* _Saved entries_

-- ==== Sys2Proof/Machine/State.lean ====
section
/-! DEFINITION. The state of the block: every register, store, queue, counter and mode the spec names, as plain
data, and the commands that wait. A field of a record or register that the spec numbers is a natural number below
its width; a store by index is a sparse map (Maps.lean). -/

namespace Sys2Proof.Machine

/-! ### The Catalogue and the Stacks (02) -/

/-- The STATE of a node (R38). -/
inductive NState where
  | free | loading | waiting | ready | granted | done | skipped | faulted
  deriving DecidableEq, Repr

/-- A node record (R36, R40 to R42) with its side entry (R44), and what Accession keeps for a backward node's
mirror list (R75) and for a seal in progress (R73, R76). -/
structure Node where
  st : NState := .free
  mode : Nat := 0
  kind : Nat := 0
  lc : Bool := false
  level : Nat := 0
  ctx : Nat := 0
  gen : Nat := 0
  sealBit : Bool := false
  mirrorEn : Bool := false
  larder : Nat := 0
  cf : Nat := 0
  mask : Nat := 0
  scope : Nat := 0
  load : Nat := 0
  affinity : Nat := 0
  stash : Nat := 0
  succBase : Nat := 0
  succLen : Nat := 0
  mirror : Nat := 0
  rsv2 : Nat := 0
  desc : Nat := 0
  layer : Nat := 0
  rsv3 : Nat := 0
  skipPend : Bool := false
  region : Bool := false
  backward : Bool := false
  inserted : Bool := false
  cfSet : Bool := false
  origKind : Nat := 0
  wcount : Bool := false
  initCount : Nat := 0
  /-- The node's seal holds the lock bits of its list (R73). -/
  locked : Bool := false
  /-- Step 2 of R75 has not taken effect for this forward node, so it is not evaluated (R76). -/
  mirHold : Bool := false
  /-- A mirror list is reserved for this backward node: its base, length and edges appended (R75). -/
  mRes : Bool := false
  mBase : Nat := 0
  mCap : Nat := 0
  mLen : Nat := 0
  /-- Global time at which the node turned READY (for the GRANT record, R387). -/
  readyAt : Nat := 0
  /-- Global time at which the node was racked (R390). -/
  rackedAt : Nat := 0
  /-- While a holding rack has the node (R92): the rack group that it left, and whether for a spent cap (R390). -/
  heldIn : Nat := 0
  heldCap : Bool := false
  deriving DecidableEq, Repr

/-- A credit as it travels to its target (R47, R157): the edge word, the sending context, EPOCH_SEL, the skip
attribute, the completing node, and what a READY record names as its source (R387). -/
structure Credit where
  word : Nat := 0
  ctx : Nat := 0
  epoch : Nat := 0
  skip : Bool := false
  src : Nat := 0
  org : Nat := 0
  orgId : Nat := 0
  deriving DecidableEq, Repr

/-- The Catalogue and the Stacks of a twin. -/
structure Cat where
  nodes : SMap Node := []
  fwd : SMap Nat := []
  mir : SMap Nat := []
  /-- The timing wheel: the slots linked in each bucket, in order (R53). -/
  wheel : SMap (List Nat) := []
  /-- The last multiple of 1,024 ns whose bucket was walked. -/
  walked : Nat := 0
  bucket : Nat := 0
  lastFault : Nat := 0
  deriving DecidableEq, Repr

/-! ### Accession (03) -/

/-- A sweep of a context in a twin (R80, R81). -/
inductive Sweep where
  | none | rearm | release
  deriving DecidableEq, Repr

/-- Mirror work of a sealed forward node F (R75, R76): the edges of its list with the answers that have arrived
for targets in the partner, and whether the request has been sent and awaits its acknowledgement. -/
structure MirWork where
  f : Nat := 0
  ctx : Nat := 0
  bank : Nat := 0
  off : Nat := 0
  edges : List (Nat × Option (Bool × Nat)) := []
  acking : Bool := false
  deriving DecidableEq, Repr

/-- A part of an accession-window write (R65 to R68): the bytes of the node or the edge area, the reserved area, a command
with its operand, or a command word covered in part. -/
inductive WinCmd where
  | node (off : Nat) (data : List Byte)
  | edge (off : Nat) (data : List Byte)
  | reserved
  | nodeBank (v : Nat)
  | edgeBank (v : Nat)
  | rearm
  | mirrorClose
  | release
  | mark (v : Nat)
  | partial_ (off : Nat)
  deriving DecidableEq, Repr

/-- A window write that is parked (R72): the twin in whose park buffer it lies, the twin that NODE_BANK named when it
arrived (R65), the selectors in effect for it once a part of it was applied, and the parts still to be applied. -/
structure ParkedWrite where
  buffer : TwinId := .t0
  named : TwinId := .t0
  banks : Option (Nat × Nat) := none
  parts : List WinCmd := []
  /-- Its bytes of the reserved area have been counted as discarded, so the write is counted no more (R65). -/
  discarded : Bool := false
  deriving DecidableEq, Repr

/-- A window write that the host-side port or the NoC holds while a park buffer is full (R72). -/
structure HeldWrite where
  src : Requester
  ctx : Nat
  parts : List WinCmd
  deriving DecidableEq, Repr

/-- Accession of a twin. -/
structure Acc where
  locks : SMap Bool := []
  work : List MirWork := []
  lastRefusal : Nat := 0
  deriving DecidableEq, Repr

/-! ### Racks and the Circulation Desk (04) -/

/-- A proxy copy: the grant fields of a pool task homed in the partner (R87). -/
structure Copy where
  node : Nat := 0
  gen : Nat := 0
  ctx : Nat := 0
  desc : Nat := 0
  layer : Nat := 0
  kind : Nat := 0
  lc : Bool := false
  level : Nat := 0
  bwd : Bool := false
  rebake : Bool := false
  group : Nat := 0
  readyAt : Nat := 0
  deriving DecidableEq, Repr

/-- A lane: node slots in order, or copies in a proxy lane, and the refill steps in flight (R86 to R88). -/
structure Lane where
  slots : List Nat := []
  copies : List Copy := []
  refills : Nat := 0
  deriving DecidableEq, Repr

/-- The Racks of a twin. -/
structure Rack where
  lanes : SMap Lane := []
  /-- The proxy-out list of each pool group (R87). -/
  proxyOut : SMap (List Nat) := []
  /-- Nodes kept in a pool group for want of a record in the home twin (R87). -/
  keptNoRec : List Nat := []
  /-- The round-robin pointer of each rack (R90). -/
  rr : SMap Nat := []
  /-- The mix value D of each cluster group (R91). -/
  mix : SMap Int := []
  /-- Summary entries on their way to the partner: the value as it was sent, and how many of the entry were sent before it
  (R101, R103). -/
  sumTx : SMap (Nat × Nat) := []
  /-- Summary entries received, and the tally tick after which each arrived, plus one (R101, R115). -/
  sumRx : SMap Nat := []
  sumAt : SMap Nat := []
  deriving DecidableEq, Repr

/-- The state of a circulation record (R106): STATE FREE for `free`, for a reservation (R87) and for a slot held
while credits are deferred (R161). -/
inductive RecState where
  | free | issued | accepted | reserved | held
  deriving DecidableEq, Repr

/-- A circulation record (R106). -/
structure CircRec where
  st : RecState := .free
  node : Nat := 0
  gen : Nat := 0
  ctx : Nat := 0
  time : Nat := 0
  epoch : Nat := 0
  via : Bool := false
  bwd : Bool := false
  eng : Nat := 0
  deriving DecidableEq, Repr

/-- A claim forwarded by the partner that waits for a lane refill (R100, R105). -/
structure FwdClaim where
  eng : Nat := 0
  group : Nat := 0
  d : Int := 0
  tag : Nat := 0
  lane : Nat := 0
  deriving DecidableEq, Repr

/-- The grant fields of a GRANT (R95, R104): the word less SCRUB, the lane and the change of D. -/
structure GrantWord where
  node : Nat := 0
  gen : Nat := 0
  ctx : Nat := 0
  desc : Nat := 0
  layer : Nat := 0
  kind : Nat := 0
  fmt : Nat := 0
  tmask : Nat := 0
  bwd : Bool := false
  rebake : Bool := false
  eng : Nat := 0
  epoch : Nat := 0
  deriving DecidableEq, Repr

/-- A grant that the partner gave a forwarded claim, and that is not driven while a bank of the cluster is being powered up
(R104, R334): the word, the claim, and the claim's change of D and load. -/
structure HeldGrant where
  word : GrantWord := {}
  tag : Nat := 0
  dd : Int := 0
  load : Nat := 0
  deriving DecidableEq, Repr

/-- The Circulation Desk of a twin: with the forwarded claims that wait for a lane, and the grants that wait for the hold of
their port to end. -/
structure Desk where
  recs : SMap CircRec := []
  high : Nat := 0
  lastErr : Nat := 0
  fwdWait : List FwdClaim := []
  heldGrants : List HeldGrant := []
  deriving DecidableEq, Repr

/-- A task counted against an engine (R25), with the accept timer's state (R98). -/
structure Task where
  node : Nat := 0
  gen : Nat := 0
  ctx : Nat := 0
  accepted : Bool := false
  deriving DecidableEq, Repr

/-- A claim held by a primary twin (R94, R103): its age, whether it is forwarded, the number of the summary entry before
which it may not be forwarded again (0 for none), and the lane whose refill it waits for (R100). -/
structure Claim where
  seq : Nat := 0
  fwd : Bool := false
  noFwd : Nat := 0
  lane : Option Nat := none
  deriving DecidableEq, Repr

/-- What the primary twin keeps for an engine (R94, R96, R98). -/
structure Engine where
  inService : Bool := false
  lastV : Bool := false
  lastCtx : Nat := 0
  tasks : List Task := []
  claims : List Claim := []
  deriving DecidableEq, Repr

/-! ### The Shelf List (05) -/

/-- The STATE of a shard entry (R124). -/
inductive ShardState where
  | free | home | cluster | moving | faulted
  deriving DecidableEq, Repr

/-- A shard entry (R124). -/
structure Shard where
  st : ShardState := .free
  pin : Bool := false
  ctx : Nat := 0
  cluster : Nat := 0
  destHbm : Bool := false
  writers : Nat := 0
  moveEntry : Nat := 0
  w1 : Nat := 0
  w2 : Nat := 0
  deriving DecidableEq, Repr

/-- A move decided by a shard's owner (R135, R136, R140): the destination (128 for HBM), CLASS and LEVEL, the mirror node
whose stash credit the Larder owes at its end (R190), whether it evacuates a cluster whose last engine left (R143), and whether
it is a move for load (R132, R147). -/
structure MoveWant where
  shard : Nat := 0
  dest : Nat := 0
  lc : Bool := false
  level : Nat := 0
  stashG : Option Nat := none
  evac : Bool := false
  load : Bool := false
  /-- A placement asked for the move (R379). -/
  placed : Bool := false
  deriving DecidableEq, Repr

/-- A move in progress (R136): its wants, the location code it began at, its COPY slot, and the two answers. -/
structure Move where
  want : MoveWant := {}
  src : Nat := 0
  copy : Nat := 0
  locAck : Bool := false
  descAck : Bool := false
  deriving DecidableEq, Repr

/-- A wait-table entry (R139). -/
structure WaitEnt where
  valid : Bool := false
  shard : Nat := 0
  nodes : List Nat := []
  moving : Bool := false
  copy : Nat := 0
  deriving DecidableEq, Repr

/-- The Shelf List of a twin. -/
structure Shelf where
  shards : SMap Shard := []
  /-- The location mirror of the pair's shards (R126); an unlisted shard is FREE, 0xFF. -/
  locs : SMap Nat := []
  moves : List Move := []
  pendMoves : List MoveWant := []
  waits : SMap WaitEnt := []
  insWait : List Nat := []
  /-- Rack groups that the partner has reported with an engine in service (R143). -/
  served : SMap Bool := []
  /-- The owner table of the insertion pool (R352): the context, plus one, that a pool slot's node belongs to. -/
  owners : SMap Nat := []
  lastFault : Nat := 0
  deriving DecidableEq, Repr

/-! ### Returns (06) -/

/-- A COMPLETE or FAULT report as it travels to the node's home twin (R97, R99, R144). -/
structure Completion where
  isFault : Bool := false
  eng : Nat := 0
  node : Nat := 0
  gen : Nat := 0
  maxExp : Nat := 0
  expV : Bool := false
  code : Nat := 0
  cycles : Nat := 0
  /-- Global time at the sampling (R308). -/
  time : Nat := 0
  /-- The engine was out of service when the report was sampled (R144). -/
  stale : Bool := false
  deriving DecidableEq, Repr

/-- A narrow-credit entry (R154). -/
structure Narrow where
  valid : Bool := false
  node : Nat := 0
  cluster : Nat := 0
  ctx : Nat := 0
  /-- The append of the node waits for a flush: the number of its wait, and the rack group chosen (R154). -/
  wait : Option (Nat × Nat) := none
  /-- Global time at which that need was raised (R390). -/
  since : Nat := 0
  deriving DecidableEq, Repr

/-- Who waits on a flush or a drain (R153, R154, R157, R167, R219, R272). A wait is named by a number of its own. -/
inductive Waiter where
  | completion (t : TwinId) (id : Nat)
  | fence (t : TwinId) (id : Nat)
  | append (t : TwinId) (id : Nat)
  | remote (t : TwinId) (tag : Nat)
  | remoteAll (t : TwinId) (tag : Nat)
  | batch (t : TwinId) (id : Nat)
  | bowl (bowl : Nat) (id : Nat)
  deriving DecidableEq, Repr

* _Required action_
Determine how many lines in the preceding records include the word "moving". The answer is that number alone.

* _Your response_
2